E-scooter injury rates are worse than motorcycles, new study finds
Their appeal as a last-mile transport solution in urban areas has seen a huge uptake of e-scooters in cities around the world, driven by the simplicity of dock-free, smartphone-based schemes that make hopping on and off a breeze. But this convenience does come at a cost to public health, with research beginning to illustrate a corresponding rise in hospital admissions. One study suggests they cause more injuries than bicycles, cars and even motorcycles.
“There are millions of riders now using these scooters, so it’s more important than ever to understand their impact on public health,” said Dr. Joann Elmore, a professor of medicine at the University of California, Los Angeles (UCLA).
Elmore is part of a research team investigating these impacts. In 2019, she was senior author on a first-of-a-kind study detailing the types of injuries caused by e-scooters, showing that they commonly cause fractures and head injuries requiring treatment in an emergency department. And other studies since have continued to highlight the dangers of this fledgling mode of transportation.

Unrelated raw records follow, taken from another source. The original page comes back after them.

/-- The instruction. -/
noncomputable def CInstr.toInstr : CInstr → Instr
  | .c_addi4spn rd imm => .c_addi4spn rd imm
  | .c_fld rd rs1 uimm => .c_fld rd rs1 uimm
  | .c_lw rd rs1 uimm => .c_lw rd rs1 uimm
  | .c_flw rd rs1 uimm => .c_flw rd rs1 uimm
  | .c_ld rd rs1 uimm => .c_ld rd rs1 uimm
  | .c_fsd rs1 rs2 uimm => .c_fsd rs1 rs2 uimm
  | .c_sw rs1 rs2 uimm => .c_sw rs1 rs2 uimm
  | .c_fsw rs1 rs2 uimm => .c_fsw rs1 rs2 uimm
  | .c_sd rs1 rs2 uimm => .c_sd rs1 rs2 uimm
  | .c_nop imm => .c_nop imm
  | .c_addi rd imm => .c_addi rd imm
  | .c_jal imm => .c_jal imm
  | .c_addiw rd imm => .c_addiw rd imm
  | .c_li rd imm => .c_li rd imm
  | .c_addi16sp imm => .c_addi16sp imm
  | .c_lui rd imm => .c_lui rd imm
  | .c_srli rd shamt => .c_srli rd shamt
  | .c_srai rd shamt => .c_srai rd shamt
  | .c_andi rd imm => .c_andi rd imm
  | .c_sub rd rs2 => .c_sub rd rs2
  | .c_xor rd rs2 => .c_xor rd rs2
  | .c_or rd rs2 => .c_or rd rs2
  | .c_and rd rs2 => .c_and rd rs2
  | .c_subw rd rs2 => .c_subw rd rs2
  | .c_addw rd rs2 => .c_addw rd rs2
  | .c_j imm => .c_j imm
  | .c_beqz rs1 imm => .c_beqz rs1 imm
  | .c_bnez rs1 imm => .c_bnez rs1 imm
  | .c_slli rd shamt => .c_slli rd shamt
  | .c_fldsp rd uimm => .c_fldsp rd uimm
  | .c_lwsp rd uimm => .c_lwsp rd uimm
  | .c_flwsp rd uimm => .c_flwsp rd uimm
  | .c_ldsp rd uimm => .c_ldsp rd uimm
  | .c_jr rs1 => .c_jr rs1
  | .c_mv rd rs2 => .c_mv rd rs2
  | .c_ebreak => .c_ebreak
  | .c_jalr rs1 => .c_jalr rs1
  | .c_add rd rs2 => .c_add rd rs2
  | .c_fsdsp rs2 uimm => .c_fsdsp rs2 uimm
  | .c_swsp rs2 uimm => .c_swsp rs2 uimm
  | .c_fswsp rs2 uimm => .c_fswsp rs2 uimm
  | .c_sdsp rs2 uimm => .c_sdsp rs2 uimm
  | .c_lbu rd rs1 uimm => .c_lbu rd rs1 uimm
  | .c_lhu rd rs1 uimm => .c_lhu rd rs1 uimm
  | .c_lh rd rs1 uimm => .c_lh rd rs1 uimm
  | .c_sb rs1 rs2 uimm => .c_sb rs1 rs2 uimm
  | .c_sh rs1 rs2 uimm => .c_sh rs1 rs2 uimm
  | .c_zext_b rd => .c_zext_b rd
  | .c_sext_b rd => .c_sext_b rd
  | .c_zext_h rd => .c_zext_h rd
  | .c_sext_h rd => .c_sext_h rd
  | .c_zext_w rd => .c_zext_w rd
  | .c_not rd => .c_not rd
  | .c_mul rd rs2 => .c_mul rd rs2
  | .cm_push rlist spimm => .cm_push rlist spimm
  | .cm_pop rlist spimm => .cm_pop rlist spimm
  | .cm_popretz rlist spimm => .cm_popretz rlist spimm
  | .cm_popret rlist spimm => .cm_popret rlist spimm
  | .cm_mvsa01 r1s r2s => .cm_mvsa01 r1s r2s
  | .cm_mva01s r1s r2s => .cm_mva01s r1s r2s
  | .cm_jt index => .cm_jt index
  | .cm_jalt index => .cm_jalt index

/-- The row of a 16-bit instruction (30_encoding.md R162, R193; 48_zc.md R690, R696, R698, R699). -/
def CInstr.row (c : Config) : CInstr → Row
  | .c_addi4spn _ imm => ⟨.c, none, [], imm != 0⟩
  | .c_fld _ _ _ => ⟨.cD, none, [], true⟩
  | .c_lw _ _ _ => ⟨.c, none, [], true⟩
  | .c_flw _ _ _ => ⟨.cF, (some .rv32), [], true⟩
  | .c_ld _ _ _ => ⟨.c, (some .rv64), [], true⟩
  | .c_fsd _ _ _ => ⟨.cD, none, [], true⟩
  | .c_sw _ _ _ => ⟨.c, none, [], true⟩
  | .c_fsw _ _ _ => ⟨.cF, (some .rv32), [], true⟩
  | .c_sd _ _ _ => ⟨.c, (some .rv64), [], true⟩
  | .c_nop _ => ⟨.c, none, [], true⟩
  | .c_addi rd _ => ⟨.c, none, [rd], rd != 0⟩
  | .c_jal _ => ⟨.c, (some .rv32), [], true⟩
  | .c_addiw rd _ => ⟨.c, (some .rv64), [rd], rd != 0⟩
  | .c_li rd _ => ⟨.c, none, [rd], true⟩
  | .c_addi16sp imm => ⟨.c, none, [], imm != 0⟩
  | .c_lui rd imm => ⟨.c, none, [rd], rd != 2 && imm != 0⟩
  | .c_srli _ shamt => ⟨.c, none, [], shamtOk c shamt⟩
  | .c_srai _ shamt => ⟨.c, none, [], shamtOk c shamt⟩
  | .c_andi _ _ => ⟨.c, none, [], true⟩
  | .c_sub _ _ => ⟨.c, none, [], true⟩
  | .c_xor _ _ => ⟨.c, none, [], true⟩
  | .c_or _ _ => ⟨.c, none, [], true⟩
  | .c_and _ _ => ⟨.c, none, [], true⟩
  | .c_subw _ _ => ⟨.c, (some .rv64), [], true⟩
  | .c_addw _ _ => ⟨.c, (some .rv64), [], true⟩
  | .c_j _ => ⟨.c, none, [], true⟩
  | .c_beqz _ _ => ⟨.c, none, [], true⟩
  | .c_bnez _ _ => ⟨.c, none, [], true⟩
  | .c_slli rd shamt => ⟨.c, none, [rd], shamtOk c shamt⟩
  | .c_fldsp _ _ => ⟨.cD, none, [], true⟩
  | .c_lwsp rd _ => ⟨.c, none, [rd], rd != 0⟩
  | .c_flwsp _ _ => ⟨.cF, (some .rv32), [], true⟩
  | .c_ldsp rd _ => ⟨.c, (some .rv64), [rd], rd != 0⟩
  | .c_jr rs1 => ⟨.c, none, [rs1], rs1 != 0⟩
  | .c_mv rd rs2 => ⟨.c, none, [rd, rs2], rs2 != 0⟩
  | .c_ebreak => ⟨.c, none, [], true⟩
  | .c_jalr rs1 => ⟨.c, none, [rs1], rs1 != 0⟩
  | .c_add rd rs2 => ⟨.c, none, [rd, rs2], rs2 != 0⟩
  | .c_fsdsp _ _ => ⟨.cD, none, [], true⟩
  | .c_swsp rs2 _ => ⟨.c, none, [rs2], true⟩
  | .c_fswsp _ _ => ⟨.cF, (some .rv32), [], true⟩
  | .c_sdsp rs2 _ => ⟨.c, (some .rv64), [rs2], true⟩
  | .c_lbu _ _ _ => ⟨.zcb, none, [], true⟩
  | .c_lhu _ _ _ => ⟨.zcb, none, [], true⟩
  | .c_lh _ _ _ => ⟨.zcb, none, [], true⟩
  | .c_sb _ _ _ => ⟨.zcb, none, [], true⟩
  | .c_sh _ _ _ => ⟨.zcb, none, [], true⟩
  | .c_zext_b _ => ⟨.zcb, none, [], true⟩
  | .c_sext_b _ => ⟨.zcbZbb, none, [], true⟩
  | .c_zext_h _ => ⟨.zcbZbb, none, [], true⟩
  | .c_sext_h _ => ⟨.zcbZbb, none, [], true⟩
  | .c_zext_w _ => ⟨.zcbZba, (some .rv64), [], true⟩
  | .c_not _ => ⟨.zcb, none, [], true⟩
  | .c_mul _ _ => ⟨.zcbM, none, [], true⟩
  | .cm_push rlist _ => ⟨.zcmp, none, [], rlistOk c rlist⟩
  | .cm_pop rlist _ => ⟨.zcmp, none, [], rlistOk c rlist⟩
  | .cm_popretz rlist _ => ⟨.zcmp, none, [], rlistOk c rlist⟩
  | .cm_popret rlist _ => ⟨.zcmp, none, [], rlistOk c rlist⟩
  | .cm_mvsa01 r1s r2s => ⟨.zcmp, none, [], r1s != r2s && sregOk c r1s && sregOk c r2s⟩
  | .cm_mva01s r1s r2s => ⟨.zcmp, none, [], sregOk c r1s && sregOk c r2s⟩
  | .cm_jt _ => ⟨.zcmt, none, [], true⟩
  | .cm_jalt index => ⟨.zcmt, none, [], (32 ≤ index.toNat : Bool)⟩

One 2020 study published in JAMA Surgery found the incidence of annual e-scooter injuries in the US climbed from 4,582 in 2014, before the emergence of ride-share scooter companies, to 14,651 in 2018, when they had become far more commonplace. Nearly a third of those were head injuries – more than double the rate endured by cyclists – with annual hospital admissions rising from 313 to 1,374 across the same period.
A 2021 paper titled "Electric Scooter-Related Injuries: A New Epidemic in Orthopedics," found that of 397 patients presenting to an emergency room over a 12-month period, only 19 were wearing helmets at the time of their accident. Twenty-five percent of the cases required surgery. Another systematic review published in 2021 estimated that every 100,000 trips resulted in 20 to 25 emergency department visits.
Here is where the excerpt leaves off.